◆ **Data records**:

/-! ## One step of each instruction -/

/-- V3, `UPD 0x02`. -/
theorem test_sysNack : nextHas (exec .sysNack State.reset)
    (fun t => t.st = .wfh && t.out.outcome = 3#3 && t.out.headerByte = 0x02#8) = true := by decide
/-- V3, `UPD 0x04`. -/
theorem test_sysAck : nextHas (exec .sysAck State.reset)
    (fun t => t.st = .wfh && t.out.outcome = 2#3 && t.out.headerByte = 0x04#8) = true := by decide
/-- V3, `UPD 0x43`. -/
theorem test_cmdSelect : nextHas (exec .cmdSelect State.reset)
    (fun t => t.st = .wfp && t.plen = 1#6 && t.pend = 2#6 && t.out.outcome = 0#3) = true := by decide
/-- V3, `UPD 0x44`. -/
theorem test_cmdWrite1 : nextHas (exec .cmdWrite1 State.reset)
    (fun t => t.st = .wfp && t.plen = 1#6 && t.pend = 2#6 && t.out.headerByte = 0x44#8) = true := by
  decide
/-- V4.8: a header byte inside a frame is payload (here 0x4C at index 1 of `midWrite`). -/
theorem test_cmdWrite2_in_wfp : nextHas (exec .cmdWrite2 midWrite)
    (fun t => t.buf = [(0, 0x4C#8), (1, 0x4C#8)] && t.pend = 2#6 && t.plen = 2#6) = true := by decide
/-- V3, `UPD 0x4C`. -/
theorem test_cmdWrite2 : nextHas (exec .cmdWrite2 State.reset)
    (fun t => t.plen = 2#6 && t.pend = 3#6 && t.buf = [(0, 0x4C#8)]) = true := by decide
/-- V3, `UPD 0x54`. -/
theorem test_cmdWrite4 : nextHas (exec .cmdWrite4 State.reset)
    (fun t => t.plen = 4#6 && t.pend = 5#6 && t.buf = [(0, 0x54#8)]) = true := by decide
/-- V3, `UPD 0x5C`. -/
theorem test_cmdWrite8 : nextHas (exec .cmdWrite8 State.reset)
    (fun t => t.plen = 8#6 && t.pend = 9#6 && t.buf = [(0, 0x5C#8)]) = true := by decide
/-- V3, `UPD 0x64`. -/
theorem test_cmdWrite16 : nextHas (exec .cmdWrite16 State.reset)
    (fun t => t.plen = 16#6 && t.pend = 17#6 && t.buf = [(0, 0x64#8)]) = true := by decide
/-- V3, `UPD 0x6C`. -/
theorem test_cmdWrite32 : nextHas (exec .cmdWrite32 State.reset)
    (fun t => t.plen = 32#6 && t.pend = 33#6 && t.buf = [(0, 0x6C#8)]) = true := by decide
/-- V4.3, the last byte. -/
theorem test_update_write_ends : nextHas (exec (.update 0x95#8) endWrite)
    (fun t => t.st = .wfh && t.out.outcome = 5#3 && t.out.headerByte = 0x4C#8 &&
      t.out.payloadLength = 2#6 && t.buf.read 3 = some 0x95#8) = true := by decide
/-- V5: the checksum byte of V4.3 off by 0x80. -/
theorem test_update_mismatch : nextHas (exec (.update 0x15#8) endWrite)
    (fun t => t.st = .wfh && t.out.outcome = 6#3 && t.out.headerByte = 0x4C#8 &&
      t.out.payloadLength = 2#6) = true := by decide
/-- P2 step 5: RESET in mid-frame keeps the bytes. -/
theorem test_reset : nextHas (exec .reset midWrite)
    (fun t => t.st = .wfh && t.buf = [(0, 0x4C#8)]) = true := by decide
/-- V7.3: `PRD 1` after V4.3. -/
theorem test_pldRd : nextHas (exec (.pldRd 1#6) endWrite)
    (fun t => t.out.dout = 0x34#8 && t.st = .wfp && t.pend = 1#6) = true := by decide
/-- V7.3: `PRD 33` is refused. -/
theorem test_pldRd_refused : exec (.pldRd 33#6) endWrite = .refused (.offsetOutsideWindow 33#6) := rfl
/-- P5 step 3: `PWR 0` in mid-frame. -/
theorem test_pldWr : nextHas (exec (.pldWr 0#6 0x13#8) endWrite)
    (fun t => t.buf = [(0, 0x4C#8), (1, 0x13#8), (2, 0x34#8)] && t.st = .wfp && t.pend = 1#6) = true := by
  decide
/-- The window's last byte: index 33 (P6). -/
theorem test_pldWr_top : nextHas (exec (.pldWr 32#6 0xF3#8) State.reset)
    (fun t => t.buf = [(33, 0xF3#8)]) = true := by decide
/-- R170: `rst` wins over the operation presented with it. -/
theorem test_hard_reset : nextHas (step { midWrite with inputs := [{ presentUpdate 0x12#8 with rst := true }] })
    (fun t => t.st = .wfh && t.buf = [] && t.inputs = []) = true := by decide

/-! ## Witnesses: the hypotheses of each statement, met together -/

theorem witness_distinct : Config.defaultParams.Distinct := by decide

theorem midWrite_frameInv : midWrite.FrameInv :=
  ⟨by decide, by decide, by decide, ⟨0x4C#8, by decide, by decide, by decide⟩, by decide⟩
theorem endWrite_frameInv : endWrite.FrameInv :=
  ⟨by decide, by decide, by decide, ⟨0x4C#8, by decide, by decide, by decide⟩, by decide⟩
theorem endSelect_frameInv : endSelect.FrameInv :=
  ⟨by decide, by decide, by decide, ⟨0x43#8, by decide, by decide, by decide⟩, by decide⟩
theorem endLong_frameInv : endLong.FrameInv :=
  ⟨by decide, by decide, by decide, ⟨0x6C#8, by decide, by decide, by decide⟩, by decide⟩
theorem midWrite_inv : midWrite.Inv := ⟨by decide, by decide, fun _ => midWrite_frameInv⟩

◆ **What the task requires**:
An exact copy of the lines from the one with "decide, ⟨0x6C#8, by" through the last line of the listing is the whole answer.

◆ **Your response**:
  ⟨by decide, by decide, by decide, ⟨0x6C#8, by decide, by decide, by decide⟩, by decide⟩
theorem midWrite_inv : midWrite.Inv := ⟨by decide, by decide, fun _ => midWrite_frameInv⟩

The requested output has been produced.